Deep Dive: Type Algebra

What you'll learn

Why InboundMessage is a 13-variant enum (sum type) instead of a 60-field struct (product type), the information-theoretic argument, exhaustive matching guarantees, and how NormalizedMessage serves as the canonical form.

The Core Problem

ClawDesk supports 13 messaging platforms. Each platform sends different data:

Platform	Unique Fields	Examples
Telegram	8	`chat_id`, `reply_to_message_id`, `media_group_id`
Discord	7	`guild_id`, `channel_id`, `thread_id`, `embeds`
Slack	6	`team_id`, `channel`, `thread_ts`, `blocks`
WhatsApp	5	`phone_number`, `wa_id`, `media_url`
Signal	4	`source_uuid`, `group_id`, `attachments`
iMessage	3	`handle_id`, `service`, `tapback`
Matrix	5	`room_id`, `event_id`, `formatted_body`
WebChat	3	`session_id`, `browser_info`
Email	6	`from`, `to`, `cc`, `subject`, `html_body`
SMS	3	`phone_number`, `carrier`
CLI	2	`command`, `args`
IRC	4	`nick`, `channel`, `server`
Custom	4	`channel_name`, `metadata`
Total	~60

How do we represent "a message from any of these 13 platforms" in a single type?

Approach A: Product Type (Struct with Options)

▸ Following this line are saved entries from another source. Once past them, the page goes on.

-- ==== Sys2Proof/Machine/Header.lean ====
section
/-! DEFINITION. The header codec: HDR.PARSE in the decoder (R87 to R94), HDR.EMIT in the encoder (R85, R86). -/

namespace Sys2Proof.Machine

/-- The four HDR registers written with what was read (R87), before anything is judged. -/
def loadHeader (w h : Word) (c cs : Byte) (s : State) : State :=
  s.setDec { s.dec with hdrWidth := w, hdrHeight := h, hdrChannels := c, hdrColorspace := cs }

/-- A header that passes every check (R87, R90): NPIX, HDR_VALID, PHASE = PIXELS. -/
def acceptHeader (s : State) : State :=
  s.setDec
    { s.dec with
      npix := pixelCount s.dec.hdrWidth s.dec.hdrHeight
      hdrValid := true
      phase := .pixels }

/-- HEADER, HDR.PARSE of R87 for a header whose magic is right, IPOS already at 14: load the registers, then the tests of R89
on width, height and channels; color_space is never judged (R92). -/
def execHeader (w h : Word) (c cs : Byte) (s : State) : Result :=
  if w = 0#32 then .next (raiseDec .format (loadHeader w h c cs s))
  else if h = 0#32 then .next (raiseDec .format (loadHeader w h c cs s))
  else if c ≠ 3#8 ∧ c ≠ 4#8 then .next (raiseDec .format (loadHeader w h c cs s))
  else .next (acceptHeader (loadHeader w h c cs s))

/-- The four HDR registers written with what the first 14 bytes of `bs` hold, whatever their magic (R87). -/
def loadParsed (bs : List Byte) (s : State) : State :=
  match headerParts bs with
  | some (_, w, h, c, cs, _) => loadHeader w h c cs s
  | none => s

/-- HDR.PARSE of R87 on 14 bytes whose magic is wrong: the registers hold the parsed bytes, FormatError. -/
def rejectMagic (bs : List Byte) (s : State) : State := raiseDec .format (loadParsed bs s)

/-- The header ENC writes (R85), unchecked (R86). -/
def cfgHeader (c : Cfg) : Instr := .header c.width c.height c.channels c.colorspace

/-- PHASE after HDR.EMIT (R85): straight to the trailer for an image of no pixel (R150). -/
def phaseAfterHeader (npix : Nat) : Phase := if npix = 0 then .trailer else .pixels

/-- HDR.EMIT of R85: 14 bytes, then the pixels. -/
def emitHeader (s : State) : State :=
  let t := emitBytes (encode (cfgHeader s.enc.cfg)) s
  t.setEnc { t.enc with phase := phaseAfterHeader t.enc.npix }

end Sys2Proof.Machine
end

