/-- R178, R180, R40, R28: what each action of the host on a port changes, and that it changes nothing else. Bytes and the end of
stream count while a decode pass is busy and the end has not been given, pixels while an encode pass is busy and fewer than NPIX
have been offered; what is offered at another time is dropped (log 10). The ready flags and the CFG inputs are log 11.
The last-byte indication of BO goes with the fourth trailer byte and with no other. -/
def Obligations.HostPortsCarryWhatIsOffered : Prop :=
  (∀ (s : State) (b : Byte) (l : List Action), s.agenda = .host (.offerByte b) :: l →
    ((s.dec.phase = .header ∨ s.dec.phase = .pixels ∨ s.dec.phase = .trailer) → s.inpEnded = false →
      step s = .next { popAgenda s with inp := s.inp ++ [b] }) ∧
    ((s.dec.phase = .idle ∨ s.dec.phase = .done ∨ s.dec.phase = .error ∨ s.inpEnded = true) → step s = .next (popAgenda s))) ∧
  (∀ (s : State) (l : List Action), s.agenda = .host .endOfStream :: l →
    ((s.dec.phase = .header ∨ s.dec.phase = .pixels ∨ s.dec.phase = .trailer) →
      step s = .next { popAgenda s with inpEnded := true }) ∧
    ((s.dec.phase = .idle ∨ s.dec.phase = .done ∨ s.dec.phase = .error) → step s = .next (popAgenda s))) ∧
  (∀ (s : State) (p : Pixel) (l : List Action), s.agenda = .host (.offerPixel p) :: l →
    ((s.enc.phase = .header ∨ s.enc.phase = .pixels ∨ s.enc.phase = .trailer) → s.src.length < s.enc.npix →
      step s = .next { popAgenda s with src := s.src ++ [p] }) ∧
    ((s.enc.phase = .idle ∨ s.enc.phase = .done ∨ s.enc.phase = .error ∨ s.enc.npix ≤ s.src.length) →
      step s = .next (popAgenda s))) ∧
  (∀ (s : State) (c : Cfg) (l : List Action), s.agenda = .host (.driveCfg c) :: l →
    step s = .next { popAgenda s with cfgIn := c }) ∧
  (∀ (s : State) (b : Bool) (l : List Action), s.agenda = .host (.acceptPixels b) :: l →
    step s = .next { popAgenda s with pxoAccepted := b }) ∧
  (∀ (s : State) (b : Bool) (l : List Action), s.agenda = .host (.acceptBytes b) :: l →
    step s = .next { popAgenda s with boAccepted := b }) ∧
  (∀ s t : State, exec .trailer s = .next t → ∀ a, boLast t a = true ↔ a = s.enc.opos + 3) ∧
  (∀ (s : State) (a : Nat), s.enc.phase ≠ .done → boLast s a = false)

/-! ### Whole-machine rules -/

/-- R185: nothing but START, ABORT and reset changes the CFG values a pass uses, whatever the CFG inputs do. -/
def Obligations.ConfigurationIsSampledOnce : Prop :=
  ∀ s t : State, step s = .next t → (∀ a ∈ s.agenda.head?, resetsEnc a = false) →
    t.enc.cfg = s.enc.cfg ∧ t.enc.npix = s.enc.npix

/-- R13, R39: a turn of DEC leaves ENC, SRC, OUT and the encoder's ports alone, and a turn of ENC leaves DEC, IN, DST and the
decoder's ports alone. -/
def Obligations.EnginesTouchOnlyTheirOwn : Prop :=
  (∀ (s t : State) (l : List Action), s.agenda = .engine .dec :: l → step s = .next t → OnlyDecoder (popAgenda s) t) ∧
  (∀ (s t : State) (l : List Action), s.agenda = .engine .enc :: l → step s = .next t → OnlyEncoder (popAgenda s) t)

/-- R13, R53, R107, R129: what an engine's turn does depends on nothing outside its own context, spaces and ports: two states
that agree on those go to states that agree on them. -/
def Obligations.EnginesDependOnlyOnTheirOwn : Prop :=
  (∀ (s1 s2 t1 : State) (l1 l2 : List Action), s1.agenda = .engine .dec :: l1 → s2.agenda = .engine .dec :: l2 →
    SameDecoder s1 s2 → step s1 = .next t1 → ∃ t2, step s2 = .next t2 ∧ SameDecoder t1 t2) ∧
  (∀ (s1 s2 t1 : State) (l1 l2 : List Action), s1.agenda = .engine .enc :: l1 → s2.agenda = .engine .enc :: l2 →
    SameEncoder s1 s2 → step s1 = .next t1 → ∃ t2, step s2 = .next t2 ∧ SameEncoder t1 t2)

/-- R29: PHASE moves only as listed there, whatever happens in the step (the invariant rules out a decoder in TRAILER). -/
def Obligations.PhaseTransitions : Prop :=
  ∀ s t : State, Inv s → step s = .next t →
    decPhaseAllowed s.dec.phase t.dec.phase = true ∧ encPhaseAllowed s.enc.phase t.enc.phase = true

/-- R27: HDR_VALID is set by a header step that passes every check and by nothing else. That ABORT, after which R177 leaves it
unspecified, does not set it is the model's reading (DEDUCED, log 6). -/
def Obligations.HeaderValidSetOnlyByTheHeaderStep : Prop :=
  ∀ s t : State, step s = .next t → s.dec.hdrValid = false → t.dec.hdrValid = true →
    s.dec.phase = .header ∧ t.dec.phase = .pixels ∧ headerLegal t.dec.hdrWidth t.dec.hdrHeight t.dec.hdrChannels

/-- R19, R20, R22: but for START, ABORT and reset, IPOS, OPOS and PPOS never decrease (in DEC, from a state where HEADER means
IPOS = 0). -/
def Obligations.PositionsNeverDecrease : Prop :=
  ∀ s t : State, Inv s → step s = .next t →
    ((∀ a ∈ s.agenda.head?, resetsDec a = false) → s.dec.ipos ≤ t.dec.ipos ∧ s.dec.ppos ≤ t.dec.ppos) ∧
    ((∀ a ∈ s.agenda.head?, resetsEnc a = false) → s.enc.opos ≤ t.enc.opos ∧ s.enc.ppos ≤ t.enc.ppos)

/-- R41, R43, R50, R163: a byte of OUT or DST once written stays as it is, whatever happens, until START of a new pass empties
the space (that START empties DST is log 9, that reset keeps both spaces is log 17). -/
def Obligations.OutputIsNeverRetracted : Prop :=
  ∀ s t : State, Inv s → step s = .next t →
    ((∀ l, s.agenda ≠ .host (.start .enc) :: l) → ∀ a b, s.out.read a = some b → t.out.read a = some b) ∧
    ((∀ l, s.agenda ≠ .host (.start .dec) :: l) → ∀ a b, s.dst.read a = some b → t.dst.read a = some b)

/-- R57: but for START, ABORT and reset, a cache changes only by a Store of the new PREV. -/
def Obligations.CachesChangeOnlyByStore : Prop :=
  ∀ s t : State, step s = .next t →
    ((∀ a ∈ s.agenda.head?, resetsDec a = false) →
      t.dec.cache = s.dec.cache ∨ t.dec.cache = store s.dec.cache t.dec.prev) ∧
    ((∀ a ∈ s.agenda.head?, resetsEnc a = false) →
      t.enc.cache = s.enc.cache ∨ t.enc.cache = store s.enc.cache t.enc.prev)

/-! ### Invariants and progress -/

/-- The state after reset meets the invariant. -/
def Obligations.ResetMeetsTheInvariant : Prop := Inv State.reset

/-- Every step keeps the invariant (R15, R19 to R22, R27, R29, R30, R41, R43, R106, R110, R134, R147, R151, R155, R159, R172). -/
def Obligations.StepKeepsTheInvariant : Prop := ∀ s t : State, Inv s → step s = .next t → Inv t

/-- From a state that meets the invariant no step stops the machine. -/
def Obligations.InvariantStatesNeverStop : Prop := ∀ s : State, Inv s → ∃ t, step s = .next t

/-- OUT and DST keep their canonical form in every step, from any state where they have it. -/
def Obligations.StepKeepsMemoriesCanonical : Prop :=
  ∀ s t : State, s.out.wf = true → s.dst.wf = true → step s = .next t → t.out.wf = true ∧ t.dst.wf = true

/-- R188, R109: a decoder pixel step that does not wait raises, or emits exactly one pixel: the new PREV, at the old PPOS. -/
def Obligations.DecoderPixelStepProgresses : Prop :=
  ∀ (s : State) (l : List Action), s.agenda = .engine .dec :: l → s.dec.phase = .pixels → s.dec.ppos < s.dec.npix →
    s.pxoAccepted = true → s.inpEnded = true →
      ∃ t, step s = .next t ∧
        ((t.dec.phase = .error ∧ t.dec.err = .truncated ∧ t.dec.ppos = s.dec.ppos ∧ t.dst = s.dst) ∨
          (t.dec.ppos = s.dec.ppos + 1 ∧ t.dec.err = s.dec.err ∧ (t.dec.phase = .done ↔ s.dec.ppos + 1 = s.dec.npix) ∧
            t.dst.readPixel s.dec.ppos = some t.dec.prev ∧
            ∀ a, (a < pixelOffset s.dec.ppos ∨ pixelOffset s.dec.ppos + 4 ≤ a) → t.dst.read a = s.dst.read a))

The naïve approach — a single struct with Option<T> for every field:

// ❌ The product-type approach
pub struct InboundMessage {
    // Common
    pub text: Option<String>,
    pub sender_id: Option<String>,

    // Telegram
    pub telegram_chat_id: Option<i64>,
    pub telegram_reply_to: Option<i64>,
    pub telegram_media_group: Option<String>,

    // Discord
    pub discord_guild_id: Option<u64>,
    pub discord_channel_id: Option<u64>,
    pub discord_thread_id: Option<u64>,

    // Slack
    pub slack_team_id: Option<String>,
    pub slack_thread_ts: Option<String>,

    // ... 50 more Option<_> fields ...
}

Information Theory Analysis

A product type with $n$ optional fields has $2^n$ possible states:

$$ |\text{StateSpace}_{\text{product}}| = 2^{60} \approx 1.15 \times 10^{18} $$

But only 13 states are valid — each message comes from exactly one platform. The remaining $2^{60} - 13$ states are nonsensical:

$$ \text{Invalid states} = 2^{60} - 13 \approx 2^{60} $$

The ratio of valid to total states:

$$ \frac{|\text{Valid}|}{|\text{Total}|} = \frac{13}{2^{60}} \approx 1.13 \times 10^{-17} $$

In information-theoretic terms, the product type wastes:

$$ \text{Wasted entropy} = \log_2(2^{60}) - \log_2(13) = 60 - 3.7 = 56.3 \text{ bits} $$

That's 56.3 bits of "lie" — states the type says are possible but never occur at runtime.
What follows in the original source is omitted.